Создав своими руками величайшее государство в мире, существующее вот уже второе тысячелетие, русские остались самым безгосударственным народом. Мы стесняемся не только богатства, но и власти. «Русский человек всегда любил жить в тепле коллектива, в какой-то растворенности в стихии земли, в лоне матери», он знал себе цену: не хуже и не лучше других, вот и не любил высовываться, а если «обществу» был нужен выборный, гласный, депутат, член парткома, то на это место он с радостью выдвигал бобыля, бездетного, «новенького», мало загруженных творческими и производственными заботами.
Н. А. Бердяев отмечал, что для безгосударственного русского народа власть всегда была внешним, а не внутренним принципом, как будто она не им (народом) создавалась, а приходила извне. Поэтому власть так часто производила впечатление какого-то иноземного владычества.

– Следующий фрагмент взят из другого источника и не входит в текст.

/-! ### Binding -/

/-- Bind an end with an entry that is valid. A read cursor that no wire holds starts at LOW (R134); an engine, the merge
unit or the stream port reads its descriptor (R145, R149, R350). -/
def State.doBind (s : State) (c e : Nat) (b : Word) : State :=
  let loc := bindLoc c b
  let s := s.modCtx c (fun x => { x with
    bind := x.bind.setIfInBounds e b, boundAt := x.boundAt.setIfInBounds e s.port.failures.length })
  let s := if bindKind b = 1 ∧ !(bindWr b ∧ bindPort b = 1) then s.adopt loc else s
  match bindKind b with
  | 1 =>
    if bindWr b ∨ s.rHeld loc (bindPort b) then s
    else (s.rPut loc (16 + 4 * bindPort b) (s.rLow loc)).holdCursor loc (bindPort b) true
  | 2 =>
    if bindPort b = 0 then
      s.modTil (tilOf c) (fun t => { t with refs := t.refs ++ [{
        cid := c, idx := e, res := none, desc := bindOff b, eng := bindEng b
        base := BitVec.ofNat 64 (s.rd loc 8), rsize := s.rd (loc + 8) 1, fetches := [], pack := [], out := [] }] })
    else match (s.til (tilOf c)).refs.find? (fun r => r.cid == c && r.desc == bindOff b && r.eng == bindEng b) with
      | none => s
      | some r => s.refDeliver { r with res := some e }
  | 3 =>
    let m := (s.til (tilOf c)).merge.getD { desc := bindOff b, cid := c, ina := none, inb := none, out := none
                                            mmode := BitVec.ofNat 8 (s.rd loc 1), bufa := [], bufb := [], bufo := []
                                            lasta := none, lastb := none }
    let m := if bindPort b = 0 then { m with ina := some e } else if bindPort b = 1 then { m with inb := some e }
             else { m with out := some e }
    (s.modTil (tilOf c) (fun t => { t with merge := some m })).laterOnce (.mergeEmit (tilOf c))
  | _ =>
    let f := s.rd (loc + 36) 1
    s.modTil (tilOf c) (fun t => { t with streams := t.streams ++ [{
      cid := c, e := e, desc := bindOff b, write := fld f 0 1 = 1, awn1 := fld f 1 1 = 1, awn2 := fld f 2 1 = 1
      base := BitVec.ofNat 64 (s.rd loc 8), c0 := s.rd (loc + 8) 4, c1 := s.rd (loc + 12) 4, c2 := s.rd (loc + 16) 4
      s0 := s.rdI (loc + 24), s1 := s.rdI (loc + 28), s2 := s.rdI (loc + 32), pos := 0, buf := [], ended := false
      stalled := false }] })

/-! ### Unbinding -/

/-- A reserved number that is to be VOID with room for it neither in its ring nor in the spill queue, until a resume frees
some (R136, R154): its place among the reservations is kept under no context. -/
def voidOwner : Nat × Nat := (65536, 0)

/-- A reserved number becomes a VOID awn in the place it was reserved for (R136). -/
def State.voidNumber (s : State) (r : Nat) (p : Nat × Nat × Nat) : State :=
  let y := s.ringX r
  let rest := y.resv.filter (· ≠ p)
  if !s.spillRoom r 1 then s.setRing { y with resv := rest ++ [(voidOwner.1, voidOwner.2, p.2.2)] }
  else (s.setRing { y with resv := rest }).publishAt r p.2.2 voidAwn (if s.rXord r then tget y.grps p.2.2 else none)

/-- A number reserved in a ring of another module: its VOID is sent there (R136, R413). -/
def State.voidFar (s : State) (r : Nat) (p : Nat × Nat × Nat) : State :=
  let y := s.ringX r
  (s.setRing { y with resv := y.resv.filter (· ≠ p) }).sendFar p.1 p.2.1 r (.elem voidAwn none none false (some p.2.2))

/-- Every number that an end has reserved and not published becomes a VOID awn (R136). -/
def State.voidReserved (s : State) (c e : Nat) : State :=
  s.rings.foldl (fun s y => (y.resv.filter (fun p => p.1 == c && p.2.1 == e)).foldl
    (fun s p => if isXring y.ring then s.voidFar y.ring p else s.voidNumber y.ring p) s) s
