-- ==== Sys2Proof/Machine/Counters.lean ====
section
/-! DEFINITION. Arrival counters as their tillers keep them (R363 to R366). -/

namespace Sys2Proof.Machine

/-- The fields of a counter (R363). -/
structure Counter where
  expb : Int
  arr : Nat
  memb : Nat
  ph : Bool
  brk : Bool
  brkp : Bool
  deriving DecidableEq, Repr

/-- A counter from its sixteen bytes; none where it is malformed. -/
def counterOf (bs : List Byte) : Option Counter :=
  let x := natOfBytes bs
  if x / 2 ^ 99 ≠ 0 then none
  else some { expb := (BitVec.ofNat 64 x).toInt, arr := x / 2 ^ 64 % 2 ^ 16, memb := x / 2 ^ 80 % 2 ^ 16
              ph := x / 2 ^ 96 % 2 = 1, brk := x / 2 ^ 97 % 2 = 1, brkp := x / 2 ^ 98 % 2 = 1 }

/-- The bytes of EXPB to CFL. -/
def Counter.bytes (k : Counter) : List Byte :=
  bytesOfNat 13 ((BitVec.ofInt 64 k.expb).toNat + k.arr % 2 ^ 16 * 2 ^ 64 + k.memb % 2 ^ 16 * 2 ^ 80 +
    (if k.ph then 2 ^ 96 else 0) + (if k.brk then 2 ^ 97 else 0) + (if k.brkp then 2 ^ 98 else 0))

/-- Check of R365: the phase completes once no arrival and no byte is awaited. -/
def Counter.check (k : Counter) : Counter :=
  if k.arr = 0 ∧ k.expb = 0 then { k with ph := !k.ph, brk := k.brkp, brkp := false, arr := k.memb } else k

/-- Has a member arrived in the current phase (R364)? -/
def Counter.arrived (k : Counter) (d p : Bool) : Bool := d && p == k.ph

/-- A member leaves (R374); ARR and MEMB are 16-bit fields. -/
def Counter.leave (k : Counter) (d p : Bool) : Counter :=
  { k with memb := (k.memb + 65535) % 65536, arr := if k.arrived d p then k.arr else (k.arr + 65535) % 65536 }

/-- Credit of R365. -/
def Counter.credit (k : Counter) (t : Nat) (failed : Bool) : Counter :=
  Counter.check { k with expb := (BitVec.ofInt 64 (k.expb - t)).toInt, brkp := k.brkp || failed }

def State.counter (s : State) (loc : Nat) : Option Counter := counterOf (s.bytes loc 16)

/-- A counter operation is performed as an atomic at the counter's tiller: its line changes (R195, R363). -/
def State.setCounter (s : State) (loc : Nat) (k : Counter) (who : Option Nat) : State := s.store loc k.bytes who

/-- A membership ends by an exit or a kill (R366). -/
def State.dropMember (s : State) (t : Nat) (m : Member) (kill : Bool) : State :=
  let s := s.modTil t (fun x => { x with members := setMember m.cid m.off none x.members })
  match s.counter (locSpad t m.off) with
  | none => s
  | some k =>
    let k := k.leave m.arrd m.aph
    s.setCounter (locSpad t m.off) (Counter.check { k with brkp := k.brkp || kill }) none

/-- Every membership of a strand ends. -/
def State.dropMembers (s : State) (c : Nat) (kill : Bool) : State :=
  (s.tils.flatMap (fun p => (p.2.members.filter (fun m => m.cid == c)).map (fun m => (p.1, m)))).foldl
    (fun s p => s.dropMember p.1 p.2 kill) s

end Sys2Proof.Machine
end

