/-- A ring of the queue SRAM as the save left it, its block taken from the area (R396). DESIGN CHOICE: its grants, which other tillers
hold, stay as they are; where no element has entered or left the window since, so do its numbers, its groups and the places in its
order; else it has the elements that it had, and those diverted follow them (log 20). -/
def State.restoreRing (s old : State) (v : Saved) (r : Nat) : State :=
  let s := s.rPut r 44 (old.rGrant r)
  match v.rings.find? (fun y => y.ring == r) with
  | none => s.rPut r 12 (old.rRseq r)
  | some y =>
    if (old.ringX r).still y then (s.rPut r 12 (old.rRseq r)).rPut r 52 (old.rNextg r)
    else
      let q := ((tget s.spills v.part).getD []).foldl (fun l x => insertSpilled x l) []
      let n := (q.filter (fun x => x.ring == r)).length
      let s := s.setRing ((old.ringX r).reverted y)
      let s := { s with spills := if n = 0 then s.spills else tset s.spills v.part (renumber r (s.rRseq r) q) }
      s.rPut r 12 (s.rRseq r + n)

/-- The queue SRAM takes its saved content. -/
def State.restoreQueue (s : State) (k : Nat) (v : Saved) : State :=
  let t := s.regrab (locQ k 0) (locQ k 16384) (v.queue, v.loose)
  (s.namedRings.filter (fun r => qCore r == some k)).foldl (fun t r => t.restoreRing s v r) t

/-- The contexts that CMASK names. -/
def maskCtxs (k mask : Nat) : List Nat := ((List.range 16).filter (fun j => mask.testBit j)).map (k * 16 + ·)

/-- A restore of the contexts of CMASK (R396). -/
def State.restoreCore (s : State) (k : Nat) (v : Saved) (mask : Nat) : State :=
  let s := s.restoreQueue k v
  let s := s.modCore k (fun x => { x with tags := v.tags, tagb := v.tagb, tage := v.tage })
  let s := (maskCtxs k mask).foldl (fun s c => s.restoreCtx v c) s
  (s.unspill v.part).laterOnce (.migrantLand (k / 4))

/-- R396. Restore the core from a save area. -/
def execCsaveRest (d a : BitVec 5) (s : State) : Host.Outcome State Fault Refusal :=
  performRaw (.csaveRest d a) (thenNext do
    stewardOnly
    examineFields (.csaveRest d a)
    let va ← rdS a
    if va.extractLsb' 0 12 ≠ 0 then raiseAt Cause.align 0 va
    let s ← get
    match s.area va .load with
    | none => wrS d (failCode 3)
    | some area =>
      if area.any (fun l => s.poisoned l 4096) then raiseAt Cause.poison 0 va
      match s.savedIn area with
      | none => wrS d (failCode 2)
      | some (v, mask) =>
        if (maskCtxs s.myCore mask).any (fun c => (s.ctx c).life ≠ .free ∧ (s.ctx c).life ≠ .saved) then wrS d (failCode 4)
        else
          upd (fun s => s.restoreCore s.myCore v mask)
          finishLater d (BitVec.ofNat 64 mask)) s
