-- ==== Sys2Proof/Machine/Tile.lean ====
section
/-! DEFINITION. The tile class (R308 to R329): the lease, accumulators, tile rings, staging, the arithmetic of R319 and
R337, and the steps of the tile unit. -/

namespace Sys2Proof.Machine

/-! ### Accumulators (R310, R311) -/

/-- An element of an accumulator, by 32 x row + column; unspecified elements are free values (R320). -/
def Tiller.elem (t : Tiller) (acc i : Nat) : BitVec 32 :=
  match tget t.acc (1024 * acc + i) with
  | some x => x
  | none => match tget t.accFree acc with
    | some n => Config.freeElem n (1024 * acc + i)
    | none => 0

def Tiller.setElem (t : Tiller) (acc i : Nat) (x : BitVec 32) : Tiller :=
  { t with acc := if x = 0 ∧ (tget t.accFree acc).isNone then tdel t.acc (1024 * acc + i)
                  else tset t.acc (1024 * acc + i) x }

/-- All elements zero. -/
def Tiller.zeroAcc (t : Tiller) (acc : Nat) : Tiller :=
  { t with acc := t.acc.filter (fun p => p.1 / 1024 ≠ acc), accFree := tdel t.accFree acc }

/-- All elements unspecified. -/
def State.looseAcc (s : State) (til acc : Nat) : State :=
  (s.modTil til (fun t => { t with
    acc := t.acc.filter (fun p => p.1 / 1024 ≠ acc), accFree := tset t.accFree acc s.nonce })).tick

/-- The rows and columns inside the edge (R311). -/
def Tiller.edge (t : Tiller) (acc : Nat) : Nat × Nat :=
  let g := (t.geom[acc]?).getD 0
  (Nat.min 32 (g.extractLsb' 0 6).toNat, Nat.min 32 (g.extractLsb' 8 6).toNat)

/-! ### Tile rings (R312, R314) -/

/-- The numbers, counted since the ring was written, of its first unretired, first unlanded and first unclaimed slot. -/
def Tiller.headSeq (t : Tiller) (n : Nat) : Nat := (t.thead[n]?).getD 0
def Tiller.tailSeq (t : Tiller) (n : Nat) : Nat :=
  t.headSeq n + (ringTail (t.ring n) + 256 - ringHead (t.ring n)) % 256
def Tiller.clmSeq (t : Tiller) (n : Nat) : Nat :=
  t.headSeq n + (ringClm (t.ring n) + 256 - ringHead (t.ring n)) % 256

/-- Where a slot lies (R312). -/
def slotOff (w : Word) (seq : Nat) : Nat := ringBase w + seq % ringSlots w * ringSlot w

/-- A ring's register with its counts set. -/
def ringCounts (w : Word) (clm tail head : Nat) : Word :=
  (w &&& ~~~(BitVec.ofNat 64 (2 ^ 24 - 1))) |||
    BitVec.ofNat 64 (clm % 256 * 2 ^ 16 + tail % 256 * 2 ^ 8 + head % 256)

/-- The slot at HEAD is retired; what is staged of it is discarded (R317, R325). -/
def Tiller.retire (t : Tiller) (n : Nat) : Tiller :=
  let h := t.headSeq n
  let keep := fun (g : Staged) => !(g.ring == n && g.seq == h)
  { t with
    tring := t.tring.setIfInBounds n (ringCounts (t.ring n) (t.clmSeq n) (t.tailSeq n) (h + 1))
    thead := t.thead.setIfInBounds n (h + 1)
    stageA := t.stageA.filter keep, stageB := t.stageB.filter keep }

/-- TAIL passes the slots that have landed (R314). -/
def Tiller.passLanded (t : Tiller) (n : Nat) : Nat → Tiller
  | 0 => t
  | f + 1 =>
    if t.landed.contains (n, t.tailSeq n) ∧ t.tailSeq n < t.clmSeq n then
      Tiller.passLanded { t with
        landed := t.landed.erase (n, t.tailSeq n)
        tring := t.tring.setIfInBounds n (ringCounts (t.ring n) (t.clmSeq n) (t.tailSeq n + 1) (t.headSeq n)) } n f
    else t

/-- A slot that a copy has claimed has landed; an advance of TAIL is a change of the ring's key (R314). -/
def State.landSlot (s : State) (til n seq : Nat) : State :=
  let t := s.til til
  let u := Tiller.passLanded { t with landed := (n, seq) :: t.landed } n 64
  let s := s.setTil til u
  if u.tailSeq n = t.tailSeq n then s else s.changeKey (.tring til n)

/-- A write of a ring's register (R312, R313). -/
def State.writeRing (s : State) (til n : Nat) (w : Word) : State :=
  let w := w &&& BitVec.ofNat 64 (2 ^ 63 + (2 ^ 11 - 1) * 2 ^ 40 + 31 * 2 ^ 32 + 63 * 2 ^ 24)
  let t := s.til til
  let w := if t.spadSize < ringEnd w then w &&& BitVec.ofNat 64 (2 ^ 63 - 1) else w
  let cut := fun (c : Claim) => if c.til = til ∧ c.ring = n then { c with live := false } else c
  let s : State := { s with
    copies := s.copies.map (fun q => { q with dests := q.dests.map (fun d => { d with claim := d.claim.map cut }) })
    port := { s.port with peerCopies := s.port.peerCopies.map (fun q => { q with claim := q.claim.map cut }) } }
  (s.setTil til { t.unstage n with
    tring := t.tring.setIfInBounds n w, thead := t.thead.setIfInBounds n 0
    landed := t.landed.filter (fun p => p.1 ≠ n) }).changeKey (.tring til n)

/-! ### The lease (R308, R309, R322) -/

/-- A strand takes the lease. -/
def State.grantLease (s : State) (til c : Nat) : State :=
  let cycle := (s.core (til * 4)).cycle
  s.modTil til (fun t => { t with lease :=
    { holder := some c, cmds := 0, since := cycle
      waiting := t.lease.waiting.filter (· ≠ c), lost := t.lease.lost.filter (· ≠ c) } })

/-- Does a strand have the lease, as its holder or as the owner of the tile unit? -/
def Tiller.leased (t : Tiller) (c : Nat) : Bool := t.owner == some c || (t.owner.isNone && t.lease.holder == some c)
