/-- Issue with a compiled entry: stage B and the values, as far as they are not staged yet, retire the slot, and hold the entry
(R317, R336, R342). -/
def issueSparse (acc : Nat) (int pop : Bool) (ring g : Nat) (r : TileRef) (p : Pattern) : Op Unit := do
  let s ← get
  let til := s.myTil
  let w := if int then 1 else 2
  match s.ownNear til r.vals with
  | none => raiseAt Cause.addr 0 r.vals
  | some vo =>
    let lo := vo + w * r.off
    if 0 < r.nnz ∧ (s.til til).spadSize < lo + w * r.nnz then raise Cause.bounds
    let need := blocksOf (1024 * w)
    let gb := s.stageSlot til ring (s.til til).stageB need
    let gv := s.valueBuffer til p.ent lo (w * r.nnz) (s.til til).stageV
    let gv := s.stageBlocks til gv (List.range (gv.bytes.length / 512))
    let bad := gb.bad.any need.contains || !gv.bad.isEmpty
    let terms := p.prog.map (fun e => (e.1, e.2.1, s.rd (locSpad til (vo + w * e.2.2)) w))
    upd (fun s => (s.modTil til (fun t =>
      let t := { t with stageB := some gb, stageV := none
                        pats := t.pats.map (fun q => if q.ent = p.ent then { q with held := q.held + 1 } else q) }
      if pop then t.retire ring else t)).usePattern til p.ent)
    upd (fun s => s.occupy acc (p.cycles r.nnz) (p.cycles r.nnz + 16))
    issueCommand acc (.sparse int terms gb.bytes p.ent bad (g == 63 && s.metadataOpen til r))

/-- R342. Sparse tile multiply-accumulate. What it asks of the pattern cache outlasts a sleep. -/
def execSpmma (d a b : BitVec 5) (f p : BitVec 1) (s : State) : Host.Outcome State Fault Refusal :=
  performRaw (.spmma d a b f p) (underLease (do
    accHeld d.toNat
    let old ← get
    examineFields (.spmma d a b f p)
    let va ← rdS a
    let x ← rdS b
    let til := old.myTil
    let t := old.til til
    let r ← directoryAt va (x.extractLsb' 0 16).toNat true (if f = 1 then 1 else 2)
    let n := (x.extractLsb' 16 4).toNat
    let g := (x.extractLsb' 20 6).toNat
    if !ringEn (t.ring n) ∨ ringSlot (t.ring n) < (if f = 1 then 1024 else 2048) then raise Cause.bounds
    if !tagReady (old.core old.myCore) g then stop (.sleep 4 [.tags old.myCore] [])
    if g ≠ 63 then acquirePkg
    match old.requestPattern til r with
    | none => stop (.sleep 4 ((List.range 64).map (Key.pat til)) [])
    | some (asked, e) =>
      if !e.compiled then
        set (asked.sleepOn asked.cur 4 [.pat til e.ent] [])
        return .stay
      else
        if e.state = .bad then raise Cause.bounds
        if t.headSeq n = t.tailSeq n then stop (.sleep 2 [.tring til n] [])
        issueSparse d.toNat (f = 1) (p = 1) n g r e
        return .next)) s
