-- ==== Sys2Proof/Machine/Dispatch.lean ====
section
/-! DEFINITION. The dispatch of every instruction and step to its meaning. -/

namespace Sys2Proof.Machine
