-- ==== Sys2Proof/Safety.lean ====
section
/-! DEFINITION. What a safe run keeps, and what the statements ask of a state: the canonical forms of its tables, the
hard-wired registers (R15), and a strand that may run an instruction whose fields name registers only (R36, R88, R173). -/

namespace Sys2Proof.Machine

/-- The keys of a table rise strictly. -/
def tableOk {α : Type} : List (Nat × α) → Bool
  | [] => true
  | [_] => true
  | (a, _) :: (b, y) :: r => a < b && tableOk ((b, y) :: r)

/-- Memory is in its canonical form: one listing for one content (log 1). -/
def State.memOk (s : State) : Prop := memWf s.mem = true

/-- The sparse tables list no number twice, so that a number has one context, core, tiller and die. -/
def State.tablesOk (s : State) : Prop :=
  tableOk s.ctxs = true ∧ tableOk s.cores = true ∧ tableOk s.tils = true ∧ tableOk s.dies = true

/-- A context may run an instruction as far as its row goes, and no field of the instruction names a bound end: a MIG strand
keeps to its rows and to s0 to s15 (R88), and inside an attempt the instruction is no content that R173 forbids. -/
def Plain (i : Instr) (s : State) : Prop :=
  (s.me.mig = true → i.migOk = true ∧ ∀ f ∈ i.reads ++ i.writes ++ i.readsAndWrites, Fld.high f = false) ∧
  (s.me.tx.active = true → i.content = false) ∧
  ∀ f ∈ i.reads ++ i.writes ++ i.readsAndWrites, s.me.endOf f = none

/-- The second operand of a format-A word when it names no bound end (R30). -/
def Ctx.opB (x : Ctx) (i : BitVec 1) (b : BitVec 5) : Word := if i = 1 then b.setWidth 64 else x.getS b.toNat

/-! ### Operands as relations

A field may name a register or a bound end (R36). These relations hold for both: they give what the field yields, and the
state after it. -/

/-- The row lets the strand execute the instruction, and every end that its fields name is ready (R36, R88, R138, R173, R189).
The second state differs from the first only inside an attempt, whose sets take the ends' keys (R174). -/
def Ready (i : Instr) (s t : State) : Prop := rowCheck i s = .ok ((), s) ∧ examineFields i s = .ok ((), t)

/-- As `Ready`, for an instruction that examines its ends itself. -/
def Allowed (i : Instr) (s : State) : Prop := rowCheck i s = .ok ((), s)

/-- A scalar field is read: its value and the state after (ReadOp). -/
def Reads (n : BitVec 5) (s : State) (x : Word) (t : State) : Prop := rdS n s = .ok (x, t)
/-- The B field or the immediate is read (R30). -/
def ReadsB (i : BitVec 1) (n : BitVec 5) (s : State) (x : Word) (t : State) : Prop := rdB i n s = .ok (x, t)
/-- A scalar field is written (WriteOp). -/
def Writes (n : BitVec 5) (s : State) (w : Word) (t : State) : Prop := wrS n w s = .ok ((), t)
/-- A vector field is read. -/
def ReadsV (n : BitVec 5) (s : State) (x : VReg) (t : State) : Prop := rdV n s = .ok (x, t)
/-- An A or B field of the vector classes is read for lanes of a width (R35). -/
def ReadsAB (n : BitVec 5) (w : Nat) (s : State) (x : VReg) (t : State) : Prop := rdAB n w s = .ok (x, t)
/-- A vector field is written. -/
def WritesV (n : BitVec 5) (s : State) (w : VReg) (t : State) : Prop := wrV n w s = .ok ((), t)

/-- The state past an instruction that has completed. -/
def State.past (s : State) : State := s.modMe Ctx.advance

/-- The acting context alone changes, and goes past the instruction. -/
def State.after (s : State) (f : Ctx → Ctx) : State := (s.modMe f).past

end Sys2Proof.Machine
end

А разве это не так? Честно говоря, мне и самому не нравится варяжская версия происхождения русского государства, но куда деваться, если она так органично вписывается в нашу более чем тысячелетнюю историю. Вспомним, кто были первыми дворянами (дружинниками) у киевских князей? Варяги. И только потом — племенные русско-славянские вожди, ставшие данниками этих князей варяжского происхождения. А куда подевались вожди угро-финских племен, проживавших вперемежку с русичами? Их уничтожили, превратили в рабов? Отнюдь, они так и остались их вождями со своими правами и привилегиями, но уже «под рукой» русско-варяжского князя. Покорение Казани и Астрахани породило десятки татарских княжеских родов, воссоединение Украины с Россией дало толчок к образованию влиятельной шляхетской партии при московских царях. Аналогичные результаты дало присоединение Прибалтики, Кавказа. Головокружительную карьеру делали западно-европейские «искатели счастья и чинов».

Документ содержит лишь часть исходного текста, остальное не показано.